** THE RECORDS follows **

/-- Settles O30: the re-trigger arms the pulse generator with `1/gr`, the ticks after it only process
it, and the pulse has the length of R104. -/
theorem gatePulseLength : Obligations.GatePulseLength := by
  rintro v b c n s hdt hsr hlen hconn hgo hrest rfl
  have hlegal : LegalRate b.dt b.sr ∧ b.lengthParam < 7 := ⟨⟨hdt.le, hsr⟩, hlen⟩
  have hfirst := (exec_voiceCommand_connected (v := v) (s := s) hconn).mpr ⟨hlegal, rfl⟩
  have hstart := voiceAfter_pg_gate v b s.voice[v]
  rw [voicePulse_of_goes hgo hrest hlen] at hstart
  have hgate := iterate_voiceAfter_gate (b := { b with trigParam := 0, trigIn := 0 })
    (not_voiceGoes_of_zero rfl rfl) v n hstart
  obtain ⟨t, ht, hvoice⟩ := execAll_replicate_voiceCommand (b := { b with trigParam := 0, trigIn := 0 })
    hconn hlegal v n (s.setVoice v (voiceAfter v b s.voice[v]))
  refine ⟨t, by rw [execAll_cons_of_next hfirst, ht], ?_⟩
  rw [hvoice, setVoice_get_self, hgate]
  exact pulseLength.2 _ _ n (one_div_pos.mpr (gateRatio_pos hlen)) hdt

end Sys2Proof.Proofs
end

section
/-!
PROOFS. The family 42_effects_stateless: the wrapper of the five effects (spec/42_effects_stateless R141
to R143), the bitcrusher (R144, R145), the distorter (R146, R147) and the decimator
(spec/47_adjacent_units R250). What the wrapper answers is said once for a skipped and once for a
connected tick; each command's result is the wrapper's on that command's own effect.
-/

namespace Sys2Proof.Proofs

open Sys2Proof Sys2Proof.Machine Sys2Proof.Safety Sys2Proof.Claims

/-! ### The wrapper -/

theorem fxProblem_none (b : FxOps) : fxProblem b = none ↔ LegalRate b.dt b.sr :=
  rateProblem_none b.dt b.sr

/-- R109, R142: the model's intensity in the words of the claims. -/
theorem intensity_eq_effectIntensity (b : FxOps) : intensity b = effectIntensity b := by
  rw [intensity, quantity, effectIntensity]
  split_ifs <;> rfl

/-- R88, R141: an effect that is skipped with legal operands. -/
theorem fxWrapper_skipped {p : Option OperandProblem} (hp : p = none) {b : FxOps}
    (h : ¬ Connected b) (e : Fin 5) (effect : Q → Except Fault (State × Q)) (s : State) :
    withLegal p (fxWrapper e b effect s) = .next s :=
  withLegal_next.mpr ⟨hp, fxWrapper_next.mpr (.inl ⟨by simpa [or_iff_not_imp_left] using h, rfl⟩)⟩

/-- R88, R142, R143: an effect that runs with legal operands, in the words of the claims. -/
theorem fxWrapper_connected {p : Option OperandProblem} (hp : p = none) {b : FxOps}
    (h : Connected b) {e : Fin 5} {effect : Q → Except Fault (State × Q)} {s t : State} {y : Q}
    (he : effect (effectIntensity b) = .ok (t, y)) :
    withLegal p (fxWrapper e b effect s) = .next (t.setFxOut e (blend b.inp y b.wet)) := by
  obtain ⟨hin, hout⟩ := h
  rw [← intensity_eq_effectIntensity] at he
  exact withLegal_next.mpr ⟨hp, fxWrapper_next.mpr (.inr ⟨hin, hout, t, y, he, rfl⟩)⟩

/-- Settles O31: each of the five is the wrapper behind the legality guard. -/
theorem skippedEffectChangesNothing : Obligations.SkippedEffectChangesNothing := by
  intro b d s hdt hsr hconn
  have hfx : fxProblem b = none := (fxProblem_none b).mpr ⟨hdt, hsr⟩
  refine ⟨fxWrapper_skipped hfx hconn _ _ s, fxWrapper_skipped hfx hconn _ _ s,
    fxWrapper_skipped hfx hconn _ _ s, fun hstart hlen => ?_⟩
  have hdraw : fxDrawProblem b d = none := (fxDrawProblem_none b d).mpr ⟨⟨hdt, hsr⟩, hstart, hlen⟩
  exact ⟨fxWrapper_skipped hdraw hconn _ _ s, fxWrapper_skipped hdraw hconn _ _ s⟩

/-! ### The bitcrusher -/

/-- Settles O32: the wrapper's result on the crushed sample. -/
theorem bitcrushResult : Obligations.BitcrushResult := fun b _ hdt hsr hconn =>
  fxWrapper_connected ((fxProblem_none b).mpr ⟨hdt, hsr⟩) hconn rfl

theorem crushStep_pos (q : Q) : 0 < crushStep q := Config.exp2_pos _

/-- R145: a crushed sample is off by the rounding's error, scaled by the step. -/
theorem crush_near (inp q : Q) : |crush inp q - inp| ≤ crushStep q / 2 := by
  have hpos := crushStep_pos q
  have hround := (roundHalfAwayFromZero (inp / crushStep q)).1
  have hinp : inp = inp / crushStep q * crushStep q := (div_mul_cancel₀ inp hpos.ne').symm
  calc |crush inp q - inp|
      = |(roundHaz (inp / crushStep q) - inp / crushStep q) * crushStep q| := by
        rw [sub_mul, ← hinp, crush]
    _ = |inp / crushStep q - roundHaz (inp / crushStep q)| * crushStep q := by
        rw [abs_mul, abs_of_pos hpos, abs_sub_comm]
    _ ≤ 1 / 2 * crushStep q := mul_le_mul_of_nonneg_right hround hpos.le
    _ = crushStep q / 2 := by ring

/-- R12: what is nearer to 0 than a half rounds to 0. -/
theorem roundHaz_eq_zero {x : Q} (h : |x| < 1 / 2) : roundHaz x = 0 := by
  have hfloor : ⌊|x| + 1 / 2⌋ = 0 :=
    Int.floor_eq_zero_iff.mpr ⟨by positivity, by linarith⟩
  rw [roundHaz, hfloor, mul_zero]

/-- R145: an input nearer to 0 than half a step gives silence. -/
theorem crush_eq_zero {inp q : Q} (h : |inp| < crushStep q / 2) : crush inp q = 0 := by
  have hpos := crushStep_pos q
  have hquot : |inp / crushStep q| < 1 / 2 := by
    rw [abs_div, abs_of_pos hpos, div_lt_iff₀ hpos]
    linarith
  rw [crush, roundHaz_eq_zero hquot, Int.cast_zero, zero_mul]

/-- R111, R145: the step is exact where its exponent is an integer. -/
theorem crushStep_of_exponent {q : Q} {n : Int} (h : 8 - (1 / 5 + q) * 8 = (n : Q)) :
    crushStep q = 2 ^ n := by
  rw [← Config.exp2_int, ← h]
  rfl

/-- R145: at intensity 0 the exponent is above 6. -/
theorem crushStep_zero_ge : 64 ≤ crushStep 0 := by
  calc (64 : Q) = Config.exp2 ((6 : Int) : Q) := by rw [Config.exp2_int]; norm_num
    _ ≤ crushStep 0 := Config.exp2_mono (by norm_num [BC_BITS, BC_OFF])

/-- Settles O33: the error of the rounding, the three integer exponents 0, 6 and -1, and a step of at
least 64 at intensity 0. -/
theorem bitcrushQuantizes : Obligations.BitcrushQuantizes := by
  refine ⟨fun inp q => ⟨⟨_, rfl⟩, crush_near inp q⟩, ?_, ?_, ?_, fun inp h => crush_eq_zero ?_⟩
  · rw [crushStep_of_exponent (n := 0) (by norm_num), zpow_zero]
  · rw [crushStep_of_exponent (n := 6) (by norm_num)]
    norm_num
  · rw [crushStep_of_exponent (n := -1) (by norm_num)]
    norm_num
  · linarith [crushStep_zero_ge]

/-! ### The distorter -/

/-- Settles O34: the wrapper's result on the distorted sample. -/
theorem distortResult : Obligations.DistortResult := fun b _ hdt hsr hconn =>
  fxWrapper_connected ((fxProblem_none b).mpr ⟨hdt, hsr⟩) hconn rfl

theorem distort_neg (inp q : Q) : distort (-inp) q = -distort inp q := by
  rw [distort, neg_mul, Config.tanh_neg, distort]

/-- R147: `TANH` is non-decreasing through `TANH(0) = 0`, and the drive is not negative. -/
theorem distort_nonneg {inp q : Q} (hq : 0 ≤ q) (h : 0 ≤ inp) : 0 ≤ distort inp q := by
  have hdrive : 0 ≤ inp * (q * DRIVE_MAX) := by rw [DRIVE_MAX]; positivity
  calc 0 = Config.tanh 0 := Config.tanh_zero.symm
    _ ≤ distort inp q := Config.tanh_mono hdrive

theorem distort_nonpos {inp q : Q} (hq : 0 ≤ q) (h : inp ≤ 0) : distort inp q ≤ 0 := by
  have hneg := distort_nonneg hq (neg_nonneg.mpr h)
  rw [distort_neg] at hneg
  exact neg_nonneg.mp hneg

theorem distort_zero_intensity (inp : Q) : distort inp 0 = 0 := by
  rw [distort, zero_mul, mul_zero, Config.tanh_zero]

/-- Settles O35: `TANH` is bounded, odd and non-decreasing, and the drive is 0 at intensity 0. -/
theorem distortIsBoundedAndOdd : Obligations.DistortIsBoundedAndOdd := fun inp q ⟨hq, _⟩ =>
  ⟨⟨Config.neg_one_le_tanh _, Config.tanh_le_one _⟩, distort_neg inp q, distort_nonneg hq,
    distort_nonpos hq, distort_zero_intensity inp⟩

/-! ### The decimator -/

/-- R250: the hold length and the counter in the words of the claims. -/
theorem holdLength_le_succ_iff {q : Q} (hq : 0 ≤ q) (n : Nat) :
    holdLength q ≤ n + 1 ↔ ⌊q * 32⌋ ≤ (n : Int) + 1 := by
  have hfloor : (holdLength q : Int) = ⌊q * 32⌋ :=
    Int.natCast_floor_eq_floor (mul_nonneg hq (by norm_num [DEC_MAX]))
  rw [← hfloor]
  omega

/-- R250: the tick re-samples. -/
theorem decimate_resample {q : Q} (hq : 0 ≤ q) {d : Decim} (h : ⌊q * 32⌋ ≤ (d.cnt : Int) + 1)
    (inp : Q) : decimate inp q d = { cnt := 0, held := inp } :=
  if_pos ((holdLength_le_succ_iff hq d.cnt).mpr h)

/-- R250: the tick holds. -/
theorem decimate_hold {q : Q} (hq : 0 ≤ q) {d : Decim} (h : ¬ ⌊q * 32⌋ ≤ (d.cnt : Int) + 1)
    (inp : Q) : decimate inp q d = { d with cnt := d.cnt + 1 } :=
  if_neg fun hle => h ((holdLength_le_succ_iff hq d.cnt).mp hle)

theorem effectIntensity_nonneg (b : FxOps) : 0 ≤ effectIntensity b :=
  intensity_eq_effectIntensity b ▸ (intensity_unit b).1

/-- R142, R143, R250: a connected tick of the decimator. -/
theorem exec_tickDecimate_connected {b : FxOps} (hlegal : LegalRate b.dt b.sr) (hconn : Connected b)
    {s : State} {d : Decim} (hd : decimate b.inp (effectIntensity b) s.decim = d) :
    exec (.tickDecimate b) s =
      .next ((s.setDecim d).setFxOut 1 (blend b.inp d.held b.wet)) :=
  fxWrapper_connected ((fxProblem_none b).mpr hlegal) hconn (by rw [hd])

/-- Settles O36: a re-sample holds the input, and the blend of the input with itself is the input; a
hold counts up. -/
theorem decimateResult : Obligations.DecimateResult := by
  intro b s hdt hsr hconn
  have hq := effectIntensity_nonneg b
  split_ifs with h
  · rw [exec_tickDecimate_connected ⟨hdt, hsr⟩ hconn (decimate_resample hq h b.inp)]
    have hblend : blend b.inp b.inp b.wet = b.inp := xfade_self b.inp b.wet
    rw [hblend]
    rfl
  · exact exec_tickDecimate_connected ⟨hdt, hsr⟩ hconn (decimate_hold hq h b.inp)

end Sys2Proof.Proofs
end

section
/-!
PROOFS. The family 43_effects_buffered: the glitch (spec/43_effects_buffered R160 to R165) and the crop
(R170 to R174). Each effect has one equation per phase and one lemma that carries it through the wrapper
to the command. The runs share one induction over the ticks, `execAll_map_run`; what a phase of the
glitch leaves in the buffer is said once, as `BlockWritten`.
-/

namespace Sys2Proof.Proofs

open Sys2Proof Sys2Proof.Machine Sys2Proof.Safety Sys2Proof.Claims

/-! ### Facts shared by both effects -/

/-- R162, R171: a window of threshold `x` is `⌈x⌉` ticks long. -/
theorem natCast_lt_ceil {n : Nat} {x : Q} : (n : Int) < ⌈x⌉ ↔ (n : Q) < x := by
  rw [Int.lt_ceil, Int.cast_natCast]

/-- R143: an effect that answers its input is not heard. -/
theorem blend_self (x wet : Q) : blend x x wet = x := xfade_self x wet

theorem setFxOut_get_self (s : State) (e : Fin 5) (x : Q) : (s.setFxOut e x).fxOut[e] = x := by
  rw [State.setFxOut_get, if_pos rfl]

/-- R68: one more command after a run that has completed. -/
theorem execAll_concat_of_next {is : List Instr} {s t : State} (h : execAll is s = .next t)
    (i : Instr) : execAll (is ++ [i]) s = exec i t := by
  induction is generalizing s with
  | nil =>
    cases h
    simp only [List.nil_append, execAll]
    cases exec i t <;> rfl
  | cons j js ih =>
    cases hj : exec j s with
    | next r =>
      rw [execAll_cons_of_next hj] at h
      rw [List.cons_append, execAll_cons_of_next hj, ih h]
    | fault f => simp [execAll, hj] at h
    | refused r => simp [execAll, hj] at h

/-- R68: the induction over a run of ticks, on the ticks done so far: what holds before the first and is
kept by every further one holds after the run, and the run completes. -/
theorem execAll_map_run {α : Type} {tick : α → Instr} {Run : List α → State → Prop} {ops : List α}
    {s : State} (nil : Run [] s)
    (concat : ∀ {os : List α} {o : α} {t : State}, o ∈ ops → os.length < ops.length → Run os t →
      ∃ t', exec (tick o) t = .next t' ∧ Run (os ++ [o]) t') :
    ∃ t, execAll (ops.map tick) s = .next t ∧ Run ops t := by
  induction ops using List.reverseRecOn with
  | nil => exact ⟨s, rfl, nil⟩
  | append_singleton os o ih =>
    obtain ⟨t, hexec, hrun⟩ := ih fun hmem hlen => concat (by simp [hmem]) (by simp; omega)
    obtain ⟨t', htick, hrun'⟩ := concat (o := o) (by simp) (by simp) hrun
    exact ⟨t', by rw [List.map_append, List.map_singleton, execAll_concat_of_next hexec, htick], hrun'⟩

** End of THE RECORDS **

ASSIGNED TASK: Return, unchanged, the run of lines above that opens with the line containing "List α → State" and closes with the line containing "induction ops using List.reverseRecOn with". Include both.

ANSWER TO THIS TASK:
theorem execAll_map_run {α : Type} {tick : α → Instr} {Run : List α → State → Prop} {ops : List α}
    {s : State} (nil : Run [] s)
    (concat : ∀ {os : List α} {o : α} {t : State}, o ∈ ops → os.length < ops.length → Run os t →
      ∃ t', exec (tick o) t = .next t' ∧ Run (os ++ [o]) t') :
    ∃ t, execAll (ops.map tick) s = .next t ∧ Run ops t := by
  induction ops using List.reverseRecOn with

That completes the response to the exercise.